Saved entries:
^^^^^^^^^^^^^^^^
-- ==== Sys2Proof/Syntax.lean ====
section
/-! DEFINITION. The commands of the block, one constructor per row of spec/opcode_table.json (spec/30_encoding.md R52,
R56, R57, R60). -/

namespace Sys2Proof

/-- A decoded command. Operand fields a command ignores are not part of it (30_encoding R58, R60). -/
inductive Instr where
  /-- OP 0, widening multiply of `a` and `b` (40_widening_multiplier R71) -/
  | wmul (a b : Word)
  /-- OP 1, make a hasher from a seed and a constant M (41_stateful_hasher R80) -/
  | construct (seed m : Word)
  /-- OP 2, absorb one Word (41_stateful_hasher R82) -/
  | absorb (word : Word)
  /-- OP 3, return the accumulator; FINALIZE is another spelling of it (41_stateful_hasher R84, 30_encoding R63) -/
  | current
  /-- OP 4, put a seed back in the accumulator; not the hard reset (41_stateful_hasher R85) -/
  | reset (seed : Word)
  /-- OP 5, hash one Word with the constant M given (42_stateless_hash R100) -/
  | hash (word m : Word)
  /-- OP 6, reserved (30_encoding R57) -/
  | reserved6
  /-- OP 7, reserved (30_encoding R57) -/
  | reserved7
  deriving DecidableEq, Repr

end Sys2Proof
end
^^^^^^^^^^^^^^^^
Task description: Based on the entries above, please count how many lines contain the string "seed", and reply with the figure only.

Response area: 4